The specifying unit specifies, as a community corresponding to the query, a node group in which an evaluation value after transition of each node calculated by the transition calculating unit is larger than a predetermined threshold value. The program according to claim 1.

3. The list according to claim 1, wherein the specifying unit generates a list indicating the specified node group in descending order of evaluation values after transition of the nodes calculated by the transition calculating unit. program.

4. The calculation rule according to claim 1, wherein the ratio of the first component to the evaluation value of the node is 0 for a node whose evaluation value is equal to or less than a threshold value. 5. The program described in.

An evaluation value calculating means for calculating an evaluation value indicating the degree of conformity to the query of each node in the network;
The first component of the evaluation value of each node transitions to any one of the linked nodes according to the link exiting from the node, and the second component of the evaluation value of each node is a link exiting from the node.

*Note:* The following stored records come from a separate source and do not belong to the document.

-- ==== Sys2Proof/Proofs/AttributeReads.lean ====
section
/-! PROOF. The receipt word and the word that each offset returns to a read (spec/12 R173, R174, R176 and the tables of 12.1 to 12.4). -/

namespace Sys2Proof.Machine

/-! ### Fields of a word -/

theorem place_zero (n : Nat) : place n 0 = num n := by simp [place, num]

/-- A field placed above a number is added to it. -/
theorem num_or_place {n lo : Nat} (a : Nat) (h : n < 2 ^ lo) : num n ||| place a lo = num (n + 2 ^ lo * a) := by
  apply BitVec.eq_of_toNat_eq
  have shifted : (a % 2 ^ 32) <<< lo % 2 ^ 32 = (2 ^ lo * a) % 2 ^ 32 := by
    rw [Nat.shiftLeft_eq, Nat.mod_mul_mod, Nat.mul_comm]
  rw [num, place, num, BitVec.toNat_or, BitVec.toNat_shiftLeft, BitVec.toNat_ofNat, BitVec.toNat_ofNat, BitVec.toNat_ofNat, shifted,
    ← Nat.or_mod_two_pow, Nat.or_comm, Nat.add_comm, Nat.two_pow_add_eq_or_of_lt h]

theorem ofBool_eq (b : Bool) : ofBool b = bit b := rfl

theorem bit_lt (b : Bool) : bit b < 2 := by cases b <;> decide

theorem Verdict.code_eq (v : Verdict) : v.code = verdictNo v := by cases v <;> rfl

theorem verdictNo_lt (v : Verdict) : verdictNo v < 256 := by cases v <;> decide

theorem Cause.code_eq (c : Cause) : c.code = causeNo c := by
  cases c with
  | verdict v => exact v.code_eq
  | idleExpiry | drained => rfl

theorem causeNo_lt (c : Cause) : causeNo c < 256 := by
  cases c with
  | verdict v => exact verdictNo_lt v
  | idleExpiry | drained => decide

theorem Mode.code_eq (m : Mode) : m.code = modeNo m := by cases m <;> rfl

theorem modeNo_lt (m : Mode) : modeNo m < 4 := by cases m <;> decide

theorem OpState.code_eq (x : OpState) : x.code = stateNo x := by cases x <;> rfl

theorem stateNo_lt (x : OpState) : stateNo x < 256 := by cases x <;> decide

theorem ConfigCode.code_eq (c : ConfigCode) : c.code = refusalNo c := by cases c <;> rfl

theorem OutcomeVerdict.code_eq (v : OutcomeVerdict) : v.code = outcomeNo v := by cases v <;> rfl

theorem outcomeNo_lt (v : OutcomeVerdict) : outcomeNo v < 16 := by cases v <;> decide

theorem RecStatus.code_eq (x : RecStatus) : x.code = statusNo x := by cases x <;> rfl

theorem EndReason.code_eq (x : EndReason) : x.code = reasonNo x := by cases x <;> rfl

theorem Requester.code_eq (x : Requester) : x.code = requesterNo x := by cases x <;> rfl

theorem requesterNo_lt (x : Requester) : requesterNo x < 16 := by cases x <;> decide

theorem ReqKind.code_eq (x : ReqKind) : x.code = bit (x == .read) := by cases x <;> rfl

theorem receiptWord_num (v : Verdict) {tag : Nat} (count : Nat) (close : Bool) (ht : tag < 16) :
    receiptWord v tag close count = num (verdictNo v + 2 ^ 8 * tag + 2 ^ 12 * bit close + 2 ^ 16 * count) := by
  have hv := verdictNo_lt v
  have hb := bit_lt close
  rw [receiptWord, v.code_eq, place_zero, ofBool_eq, num_or_place _ (by omega), num_or_place _ (by omega), num_or_place _ (by omega)]

/-! ### The capability chain (12.1) -/

theorem Straps.downWords_eq (p : Straps) : p.downWords = 134217728 * 2 ^ p.cap.toNat := by
  have lt := p.cap.isLt
  unfold Straps.downWords
  obtain h | h | h | h : p.cap.toNat = 0 ∨ p.cap.toNat = 1 ∨ p.cap.toNat = 2 ∨ p.cap.toNat = 3 := by omega
  all_goals
    rw [h]
    rfl

theorem Straps.journalWords_eq (p : Straps) : p.journalWords = 1048576 * 2 ^ p.jrn.toNat := by
  have lt := p.jrn.isLt
  unfold Straps.journalWords
  obtain h | h | h | h : p.jrn.toNat = 0 ∨ p.jrn.toNat = 1 ∨ p.jrn.toNat = 2 ∨ p.jrn.toNat = 3 := by omega
  all_goals
    rw [h]
    rfl

theorem Straps.visible_eq (p : Straps) : p.visible = 134217728 * 2 ^ p.cap.toNat - 1048576 * 2 ^ p.jrn.toNat := by
  rw [Straps.visible, p.downWords_eq, p.journalWords_eq]

theorem Straps.visibleGranules_eq (p : Straps) : p.visibleGranules = 8192 * 2 ^ p.cap.toNat - 64 * 2 ^ p.jrn.toNat := by
  rw [Straps.visibleGranules, p.visible_eq, Config.granuleWords]
  omega

theorem Straps.journalBlocks_eq (p : Straps) : p.journalBlocks = 16384 * 2 ^ p.jrn.toNat := by
  rw [Straps.journalBlocks, p.journalWords_eq, Config.chunkWords]
  omega

theorem capabilityChain_words (p : Straps) :
    (List.range 64).map (fun i => (capabilityChain p).getD i 0) =
      [0x401, 0xC7, 0x416, 1, 0x502, num (134217728 * 2 ^ p.cap.toNat), num (16384 * 2 ^ p.jrn.toNat),
        num (134217728 * 2 ^ p.cap.toNat - 1048576 * 2 ^ p.jrn.toNat), num (8192 * 2 ^ p.cap.toNat - 64 * 2 ^ p.jrn.toNat), 0x903, 16384,
        32, 8, 15, 28, 16, 8, 16384, 0x304, 0x1EDC6F41, 0xFFFFFFFF, 0x1FF] ++ List.replicate 42 0 := by
  rw [← p.downWords_eq, ← p.journalBlocks_eq, ← p.journalWords_eq, ← p.visibleGranules_eq, ← Straps.visible]
  rfl

/-! ### The words of each block (12.2, 12.3) -/

theorem Ctrl.word_num (c : Ctrl) :
    c.word = num (bit c.hold + 16 * modeNo c.defaultMode + 256 * bit c.attnOn + 512 * bit (c.attnMode == .pulse)) := by
  have hh := bit_lt c.hold
  have hm := modeNo_lt c.defaultMode
  have ho := bit_lt c.attnOn
  rw [Ctrl.word, ofBool_eq, ofBool_eq, ofBool_eq, Mode.code_eq, place_zero, num_or_place _ (by omega), num_or_place _ (by omega),
    num_or_place _ (by omega)]
  rfl

theorem flagAt_getLsbD (p i : Nat) (b : Bool) (hp : p < 16) : (flagAt p b).getLsbD i = (decide (i = p) && b) := by
  cases b with
  | false => simp
  | true =>
    rw [flagAt, if_pos rfl, BitVec.getLsbD_shiftLeft]
    by_cases h : i = p
    · subst h
      simp [hp]
    · by_cases hi : i < p
      · simp [h, hi]
      · have : i - p ≠ 0 := by omega
        simp [h, this]

/-- The live conditions, by their positions (09 R143). -/
theorem State.live_getLsbD (s : State) (i : Nat) :
    s.live.getLsbD i =
      (s.pins.resetN && s.ctrl.opState != .held &&
        [s.ctrl.opState == .armed, s.ctrl.opState == .unconfigured, s.ctrl.opState == .faulted, s.ctrl.opState == .halted,
          !s.outcomes.queue.isEmpty, decide (3 * s.straps.ringBlocks ≤ 4 * s.journal.live), s.pins.pwarn].getD i false) := by
  unfold State.live
  by_cases h : (!s.pins.resetN || s.ctrl.opState == .held) = true
  · rw [if_pos h]
    have off : (s.pins.resetN && s.ctrl.opState != .held) = false := by
      rcases Bool.or_eq_true_iff.1 h with h | h
      · simp [(Bool.not_eq_true' _).mp h]
      · simp [bne, h]
    simp [off]
  · rw [if_neg h]
    have on : (s.pins.resetN && s.ctrl.opState != .held) = true := by
      simpa [not_or] using h
    rw [on, Bool.true_and]
    simp only [BitVec.getLsbD_or]
    rw [flagAt_getLsbD _ _ _ (by decide), flagAt_getLsbD _ _ _ (by decide), flagAt_getLsbD _ _ _ (by decide),
      flagAt_getLsbD _ _ _ (by decide), flagAt_getLsbD _ _ _ (by decide), flagAt_getLsbD _ _ _ (by decide),
      flagAt_getLsbD _ _ _ (by decide), State.journalPressure]
    match i with
    | 0 | 1 | 2 | 3 | 4 | 5 | 6 => simp
    | n + 7 => simp

theorem OutcomeRecord.word_zero {x : OutcomeRecord} (ht : x.outcome.tag < 16) :
    x.word 0 =
      num (x.number.toNat + 2 ^ 16 * outcomeNo x.outcome.verdict + 2 ^ 20 * x.outcome.tag + 2 ^ 24 * bit x.outcome.seq.isSome +
        2 ^ 25 * bit x.outcome.firstError.isSome + 2 ^ 26 * bit (x.outcome.firstError.bind FirstError.ordinal).isSome +
        2 ^ 27 * bit (x.outcome.firstError.bind FirstError.start).isSome) := by
  have hn := x.number.isLt
  have hv := outcomeNo_lt x.outcome.verdict
  have hs := bit_lt x.outcome.seq.isSome
  have he := bit_lt x.outcome.firstError.isSome
  have ho := bit_lt (x.outcome.firstError.bind FirstError.ordinal).isSome
  show place _ 0 ||| place _ 16 ||| place _ 20 ||| place _ 24 ||| place _ 25 ||| place _ 26 ||| place _ 27 = _
  rw [OutcomeVerdict.code_eq, ofBool_eq, ofBool_eq, ofBool_eq, ofBool_eq, place_zero, num_or_place _ (by omega),
    num_or_place _ (by omega), num_or_place _ (by omega), num_or_place _ (by omega), num_or_place _ (by omega),
    num_or_place _ (by omega)]

theorem OutcomeRecord.word_four (x : OutcomeRecord) :
    x.word 4 = x.outcome.firstError.elim 0 (fun e =>
      num (causeNo e.cause + 256 * (x.outcome.firstError.bind FirstError.ordinal).getD 0)) := by
  cases h : x.outcome.firstError with
  | none => simp only [OutcomeRecord.word, h, Option.elim]
  | some e =>
    have hc := causeNo_lt e.cause
    simp only [OutcomeRecord.word, h, Option.elim]
    rw [Cause.code_eq, place_zero, num_or_place _ (by omega)]
    rfl

theorem State.journalWord_seven (s : State) :
    s.journalWord 7 = num (s.journal.copy.val + 2 * bit s.journal.inFlight.isSome + 4 * bit s.journal.due) := by
  have hc := s.journal.copy.isLt
  have hi := bit_lt s.journal.inFlight.isSome
  show place _ 0 ||| place _ 1 ||| place _ 2 = _
  rw [ofBool_eq, ofBool_eq, place_zero, num_or_place _ (by omega), num_or_place _ (by omega)]
  rfl

theorem Ctrl.faultWord_zero {c : Ctrl} {f : FaultRecord} (h : c.fault = some f) :
    c.faultWord 0 = num (1 + 2 ^ 8 * stateNo f.stateAt + 2 ^ 16 * requesterNo f.requester + 2 ^ 20 * bit (f.kind == .read)) := by
  have hs := stateNo_lt f.stateAt
  have hr := requesterNo_lt f.requester
  unfold Ctrl.faultWord
  rw [h]
  show place 1 0 ||| place _ 8 ||| place _ 16 ||| place _ 20 = _
  rw [OpState.code_eq, Requester.code_eq, ReqKind.code_eq, place_zero, num_or_place _ (by omega), num_or_place _ (by omega),
    num_or_place _ (by omega)]

theorem RegionEntry.word0_num {e : RegionEntry} (h : e.base < 65536) : e.word0 = num (e.base + 65536 * e.limit) := by
  rw [RegionEntry.word0, place_zero, num_or_place _ (by omega)]
  rfl

theorem RegionEntry.word1_num (e : RegionEntry) : e.word1 = num (bit e.valid + 16 * modeNo e.mode) := by
  have hv := bit_lt e.valid
  rw [RegionEntry.word1, ofBool_eq, Mode.code_eq, place_zero, num_or_place _ (by omega)]
  rfl

/-! ### The offsets (12.2) -/

theorem State.readWord_chain {s : State} {o : Nat} (h : o < 0x40) : s.readWord o = (capabilityChain s.straps).getD o 0 := if_pos h

/-- The offsets of a table of words, past those of single words. -/
theorem State.readWord_table {s : State} {o : Nat} (h : 0x50 ≤ o) :
    s.readWord o =
      if o < 0x58 then s.outcomes.window (o - 0x50) else if o = 0x58 then wordOf s.outcomes.queue.length
      else if 0x60 ≤ o ∧ o < 0x68 then s.journalWord (o - 0x60) else if 0x68 ≤ o ∧ o < 0x70 then s.ctrl.summary.word (o - 0x68)
      else if 0x70 ≤ o ∧ o < 0x78 then s.ctrl.faultWord (o - 0x70) else if 0x80 ≤ o ∧ o < 0x90 then s.region.word (o - 0x80) else 0 := by
  unfold State.readWord
  rw [if_neg (by omega), if_neg (by omega), if_neg (by omega), if_neg (by omega), if_neg (by omega), if_neg (by omega),
    if_neg (by omega), if_neg (by omega), if_neg (by omega), if_neg (by omega)]
  simp only [h, true_and]

theorem State.readWord_window {s : State} {i : Nat} (h : i < 8) : s.readWord (0x50 + i) = s.outcomes.window i := by
  rw [State.readWord_table (by omega), if_pos (by omega), Nat.add_sub_cancel_left]

theorem State.readWord_journal {s : State} {i : Nat} (h : i < 8) : s.readWord (0x60 + i) = s.journalWord i := by
  rw [State.readWord_table (by omega), if_neg (by omega), if_neg (by omega), if_pos (by omega), Nat.add_sub_cancel_left]

theorem State.readWord_summary {s : State} {i : Nat} (h : i < 8) : s.readWord (0x68 + i) = s.ctrl.summary.word i := by
  rw [State.readWord_table (by omega), if_neg (by omega), if_neg (by omega), if_neg (by omega), if_pos (by omega),
    Nat.add_sub_cancel_left]

theorem State.readWord_fault {s : State} {i : Nat} (h : i < 8) : s.readWord (0x70 + i) = s.ctrl.faultWord i := by
  rw [State.readWord_table (by omega), if_neg (by omega), if_neg (by omega), if_neg (by omega), if_neg (by omega), if_pos (by omega),
    Nat.add_sub_cancel_left]

theorem State.readWord_region {s : State} {i : Nat} (h : i < 16) : s.readWord (0x80 + i) = s.region.word i := by
  rw [State.readWord_table (by omega), if_neg (by omega), if_neg (by omega), if_neg (by omega), if_neg (by omega), if_neg (by omega),
    if_pos (by omega), Nat.add_sub_cancel_left]

theorem State.readWord_unmapped {s : State} {o : Nat}
    (h : o = 0x43 ∨ o = 0x47 ∨ (0x4B ≤ o ∧ o ≤ 0x4F) ∨ (0x59 ≤ o ∧ o ≤ 0x5F) ∨ (0x78 ≤ o ∧ o ≤ 0x7F) ∨ 0x90 ≤ o) :
    s.readWord o = 0 := by
  unfold State.readWord
  rw [if_neg (by omega), if_neg (by omega), if_neg (by omega), if_neg (by omega), if_neg (by omega), if_neg (by omega),
    if_neg (by omega), if_neg (by omega), if_neg (by omega), if_neg (by omega), if_neg (by omega), if_neg (by omega),
    if_neg (by omega), if_neg (by omega), if_neg (by omega), if_neg (by omega)]

/-- A table of eight words, word by word. -/
theorem eightWords {f g : Nat → Word} (h : ∀ i, i < 8 → f i = g i) :
    (List.range 8).map f = [g 0, g 1, g 2, g 3, g 4, g 5, g 6, g 7] :=
  (List.map_congr_left fun i hi => h i (List.mem_range.1 hi)).trans rfl

theorem State.applyRaw_noRow {o : Nat} (s : State) (w : Word) (h : offsetHasRow o = false) : s.applyRaw o w = s := by
  simp only [offsetHasRow, Bool.or_eq_false_iff, beq_eq_false_iff_ne, Bool.and_eq_false_iff, decide_eq_false_iff_not] at h
  unfold State.applyRaw
  rw [if_neg (by omega), if_neg (by omega), if_neg (by omega), if_neg (by omega), if_neg (by omega), if_neg (by omega),
    if_neg (by omega), if_neg (by omega)]

/-- Settles O29: the word of an offset without a row is ignored, and the words that are read are those of the tables. -/
theorem attributeWordIgnored : Obligations.AttributeWordIgnored := by
  refine ⟨fun s o w h ho => ?_, fun v tag count close ht _ => receiptWord_num v count close ht, fun s => ?_⟩
  · exact congrArg Host.Outcome.next (attrWrite_ignored h o.isLt (State.applyRaw_noRow _ w ho))
  intro cap jrn c j y words
  refine ⟨?_, Ctrl.word_num c, ?_, ?_, s.live_getLsbD, rfl, rfl, rfl, fun hq => ?_, fun x rest hq ht => ?_, rfl, ?_, ?_, fun hf => ?_,
    fun x hf => ?_, fun i e hi he hb => ?_, fun o ho => State.readWord_unmapped ho⟩
  · refine Eq.trans (List.map_congr_left fun i hi => ?_) (capabilityChain_words s.straps)
    rw [Nat.zero_add, State.readWord_chain (List.mem_range.1 hi)]
  · exact congrArg wordOf (OpState.code_eq _)
  · exact congrArg wordOf (ConfigCode.code_eq _)
  · refine (eightWords (g := fun _ => 0) fun i hi => ?_).trans rfl
    rw [State.readWord_window hi, Outcomes.window, hq]
  · have head : ∀ i, i < 8 → s.readWord (0x50 + i) = x.word i := fun i hi => by rw [State.readWord_window hi, Outcomes.window, hq]
    refine (eightWords head).trans ?_
    rw [OutcomeRecord.word_zero ht, OutcomeRecord.word_four]
    rfl
  · refine (eightWords fun i hi => State.readWord_journal hi).trans ?_
    rw [State.journalWord_seven]
    rfl
  · refine (eightWords fun i hi => State.readWord_summary hi).trans ?_
    show [wordOf y.status.code, wordOf y.reason.code, _, _, _, _, _, _] = _
    rw [RecStatus.code_eq, EndReason.code_eq]
    rfl
  · refine (eightWords (g := fun _ => 0) fun i hi => ?_).trans rfl
    rw [State.readWord_fault hi, Ctrl.faultWord, hf]
  · change s.ctrl.fault = some x at hf
    refine (eightWords fun i hi => State.readWord_fault hi).trans ?_
    rw [Ctrl.faultWord_zero hf]
    simp only [Ctrl.faultWord, hf]
    rfl
  · have entry {k : Nat} (hk : k / 2 = i) : s.region.entries.getD (k / 2) {} = e := by
      rw [hk, List.getD, he]
      rfl
    have even : s.readWord (0x80 + 2 * i) = num (e.base + 65536 * e.limit) := by
      rw [State.readWord_region (by omega), Region.word, entry (by omega), if_pos (by omega), RegionEntry.word0_num hb]
    have odd : s.readWord (0x80 + 2 * i + 1) = num (bit e.valid + 16 * modeNo e.mode) := by
      rw [Nat.add_assoc, State.readWord_region (by omega), Region.word, entry (by omega), if_neg (by omega), RegionEntry.word1_num]
    show [s.readWord (0x80 + 2 * i), s.readWord (0x80 + 2 * i + 1)] = _
    rw [even, odd]

end Sys2Proof.Machine
end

Is a second component transition calculating means for calculating an evaluation value of each node after transition according to a calculation rule of transitioning to another node regardless of the second rule. Is more transitioned to nodes having an evaluation value higher than the first range than nodes having an evaluation value in the first range close to 0, and the first component occupying the evaluation value of the node The ratio monotonously increases as the evaluation value increases, and transition calculation means,
Identification means for identifying one or more nodes corresponding to the query based on the evaluation value after the transition of each node calculated by the transition calculation means;
An information processing apparatus.